In the DEGs of LR3 vs. BR3, ctg836.g07174 of C4L was downregulated; ctg965.g08335 and ctg502.g04473 of CHI were all upregulated; and ctg1305.g11051, ctg2839.g24678 and ctg17.g00099 of F3′5′H were all upregulated; ctg1578.g14126 of DFR was upregulated; ctg1560.g13893 of FLS was upregulated; ctg1210.g10432 of UFGT/3GT was upregulated.
Among the DEGs of LR4 vs. BR4, only ctg1147.g09820 of F3H was downregulated.
In the DEGs of LR5 vs. BR5, ctg2456.g21765 of PAL was downregulated; ctg2580.g23157 and ctg836.g07174 of C4L were downregulated; ctg1147.g09820 of F3H was downregulated; and ctg1305.g11051 and ctg2135.g19559 of F3′5′H were upregulated; ctg2495.g22288 of F3′H was downregulated; for UFGT/3GT, ctg1496.g13357 and ctg1652.g14649 were both upregulated, and ctg1306.g11055 was downregulated.

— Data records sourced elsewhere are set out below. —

-- ==== Sys2Proof/Machine/Sawpit.lean ====
section
/-! DEFINITION. The sawpits' commands (R45, R174 to R187): COLC packets, the stall timer, the segment directory. -/
namespace Sys2Proof.Machine

/-- CID of a locator (Table 2.8). -/
def Packet.cid (p : Packet) : Nat := p.loc.toNat >>> 43
/-- GEN of a locator. -/
def Packet.gen (p : Packet) : Nat := (p.loc.toNat >>> 35) % 256
/-- MEMB of a locator. -/
def Packet.memb (p : Packet) : Nat := (p.loc.toNat >>> 27) % 256
/-- CHUNK of a locator. -/
def Packet.chunkIx (p : Packet) : Nat := (p.loc.toNat >>> 6) % 2 ^ 21
/-- PKT of a locator. -/
def Packet.pktIx (p : Packet) : Nat := p.loc.toNat % 64

/-- A collective ended with PROTOCOL, naming the member (R181). -/
def Hub.protocol (h : Hub) (p : Packet) : Hub := h.endColl p.cid stProtocol p.memb 0

/-- The ring slot of a packet's chunk. -/
def Slot.ringOf (s : Slot) (p : Packet) : Nat := p.chunkIx % max 1 s.k

/-- The packet is of the collective's partition and format, from one of its members (R181). -/
def Slot.belongs (s : Slot) (p : Packet) : Bool :=
  decide (p.part.toNat = s.desc.part) && !p.isSystem && decide (p.fmt = s.desc.inF) && decide (p.memb < s.n)

/-- What a DATA or SCALE packet is to its collective (R174, R181). -/
inductive Arrival where
  | protocol
  | repeat_
  | take
  deriving DecidableEq, Repr

/-- The member covers the packet's chunk, and its chunk has that packet. -/
def Slot.covers (s : Slot) (p : Packet) : Bool :=
  let e := s.contrib p.memb p.chunkIx
  decide (e ≠ 0) && (if p.md = 0 then decide (p.pktIx < dataPackets s.desc.inF e)
    else (decide (p.pktIx = 62) && s.desc.scaled) || (decide (p.pktIx = 63) && s.desc.sends63))

/-- A chunk holds the packet already. -/
def Chunk.has (x : Chunk) (p : Packet) : Bool :=
  if p.md = 0 then (tget none x.data (64 * p.memb + p.pktIx)).isSome
  else if p.pktIx = 62 then decide (tget [] x.own p.memb ≠ []) else decide (tget [] x.res p.memb ≠ [])

/-- The judgement of a DATA or SCALE packet. A packet of a chunk already finished repeats one received. -/
def Slot.judge (s : Slot) (p : Packet) : Arrival :=
  let c := p.chunkIx
  let r := s.ringOf p
  let x := s.chunk r
  let e := s.contrib p.memb c
  let data := decide (p.md = 0)
  if s.state ≠ .running ∨ ¬ s.belongs p ∨ ¬ s.covers p then .protocol
  else if c < s.chunkAt r then .repeat_
  else if s.chunkAt r < c then .protocol
  else if x.has p || x.sent || x.sums.isSome then .repeat_
  else if data && decide (p.len ≠ dataLen s.desc.inF e p.pktIx) then .protocol
  else if !data && decide (p.len ≠ ceilDiv e 32) then .protocol
  else if data && s.desc.scaled && x.agreed.isNone then .protocol
  else .take

/-! ### The kerf as guarded memory (R303, R305) -/

/-- The OFFSET of a block of sums, 256 bytes, in the slow kerf of a ring slot (R297). -/
def Hub.kerfOff (h : Hub) (cid r i : Nat) : Nat :=
  h.hbmVisible + Config.kerfPlace cid r % max 1 (h.fld rKrfCfg 0 21) * 16384 + i * 256

/-- The sawpit reads `n` blocks of sums from block `i` on of a ring slot's kerf: whether the words mend, and the hub after the events. A
bad word counts as a failed residue check of the chunk. Ring slots below the fast kerfs taken have one of those. -/
def Hub.kerfRead (h : Hub) (cid r i n : Nat) : Bool × Hub :=
  let s := h.slot cid
  let x := s.chunk r
  if r < s.fastK then
    match x.bad with
    | none => (true, h)
    | some (j, k) =>
      if j < i ∨ i + n ≤ j then (true, h)
      else if codeMends k then (true, (h.report fltKrf .corrected 41).setSlot cid (s.setChunk r { x with bad := none }))
      else (false, (h.count rSawResidue).reportInternal fltKrf 41)
  else
    match h.memRead (h.kerfOff cid r i) (256 * n) with
    | (some _, h) => (true, h)
    | (none, h) => (false, (h.count rSawResidue).reportInternal (fltSaw (s.sawOf (s.chunkAt r))) 6)

/-- The sawpit writes sums from block `i` on into a ring slot's kerf (R379): a bad word of a fast kerf stays until the ring slot is used
again (R305), one of a slow kerf is replaced. -/
def Hub.kerfWrite (h : Hub) (cid r i n : Nat) : Hub :=
  let s := h.slot cid
  let x := s.chunk r
  if r < s.fastK then
    let k := h.injected fltKrf 41
    if k = 0 ∨ x.bad.isSome then h else (h.injectDone k).setSlot cid (s.setChunk r { x with bad := some (i, k) })
  else h.wordsPut (h.kerfOff cid r i) (256 * n)

/-- A chunk complete (R178): summed, and its results sent, or for a RAISE posted to its update bay. -/
def Hub.chunkDone (h : Hub) (cid r : Nat) : Hub :=
  let (good, h) := h.kerfRead cid r 0 64
  let s := h.slot cid
  let x := { s.chunk r with corrupt := (s.chunk r).corrupt || !good }
  let c := s.chunkAt r
  let u := 1 + s.sawOf c
  let (blocks, rd) := s.sumBlocks x c (ceilDiv (s.elems c) 32) 0 (h.rnd u s.desc.rmode)
  let s := if x.corrupt then s.blotch c else s
  match s.desc.raise with
  | some _ =>
    let h := h.saveRnd u rd
    let h := h.setSlot cid { s.setChunk r { x with sums := some blocks, data := [], acc := [] } with
      taint := min (s.taint + rd.taint) (2 ^ 32 - 1) }
    h.raisePost cid
  | none =>
    let (out, rd) := resultBlocks (reducing s.desc.kind) s.desc.outF (s.elems c) blocks 0 rd
    let h := h.saveRnd u rd
    let h := h.setSlot cid { s with taint := min (s.taint + rd.taint) (2 ^ 32 - 1) }
    h.sendResults cid r out

/-- A chunk after an arrival: step 2 once every scale is in, completion once every DATA is. -/
def Hub.chunkStep (h : Hub) (cid r : Nat) : Hub :=
  let s := h.slot cid
  let x := s.chunk r
  let c := s.chunkAt r
  if s.desc.scaled && x.agreed.isNone then
    if s.scalesIn x c then
      let (ag, t) := s.agree x c
      let h := h.setSlot cid ({ s.setChunk r { x with agreed := some ag } with
        taint := min (s.taint + t) (2 ^ 32 - 1) }.restart h.now)
      let s := h.slot cid
      (h.sendColr cid s (s.coverers c) 1 c 62 s.desc.inF (ag.map (BitVec.ofNat 8 ·)) none).1
    else h
  else if s.dataIn x c then h.chunkDone cid r
  else h

/-- A DATA or SCALE packet put into its chunk; of one that fails CHK only that it has arrived (R180). The DATA of a reduction is added
into the kerf as it arrives (R178). -/
def Slot.put (s : Slot) (p : Packet) (bad : Bool) (r : Rnd) : Chunk × Rnd :=
  let x := s.chunk (s.ringOf p)
  let pay := if bad then zeros p.len else p.payload
  if p.md = 0 then
    let x := { x with data := tset none x.data (64 * p.memb + p.pktIx) (some pay) }
    let b := blocksPer s.desc.inF
    if bad || !reducing s.desc.kind then (x, r)
    else s.addBlocks x p.memb p.chunkIx (min b (ceilDiv (s.contrib p.memb p.chunkIx) 32 - p.pktIx * b)) (p.pktIx * b) r
  else if p.pktIx = 62 then ({ x with own := tset [] x.own p.memb (if pay = [] then [0] else pay) }, r)
  else ({ x with res := tset [] x.res p.memb (if pay = [] then [0] else pay) }, r)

Transcription factors associated with the anthocyanin biosynthesis pathway. Structural genes involved in anthocyanin biosynthesis are transcriptionally regulated by the MBW (MYB-bHLH-WD40) complex30,32. The transcription factors that were related to the regulation of flavonoid and anthocyanin biosynthetic pathways in this study included MYB (ctg100.g00957-0F, ctg1410.g12339-1F, ctg1554.g13859-0F, ctg1784.g16146-2F, ctg2470.g22007-0F, ctg2470.g22008-0F, ctg2470.g22009-0F, ctg842.g07305-0F, ctg911.g07979-0F, ctg1317.g11116-0F), and MYB-related (ctg1226.g10502-0F, ctg2353.g20962-0F). We speculate that these 12 MYB/MYB-related transcription factors are involved in the regulation of anthocyanin synthesis in the pulp of B. ramiflora.
qRT-PCR gene expression analysis.
To verify the sequencing results of the transcriptome of the B. ramiflora pulp transcriptome, 8 DEGs related to anthocyanin synthesis pathways (CHS: ctg655.g05350; CHI: ctg965.g08335; F3′5′H: ctg2839.g24678 and ctg2135.g19559; UFGT: ctg1923.g16986; UFGT89B2: ctg2170.g19838; and UFGT88F3: ctg2661.g23571) were selected for qRT-PCR analysis. As shown in Fig. 6, the expression levels of the DEGs in qRT-PCR were similar to those of the RNA-seq data, indicating that the RNA-seq data were reliable. This ensured the DEGs analysis and enrichment analysis of the transcriptome data in the later stage.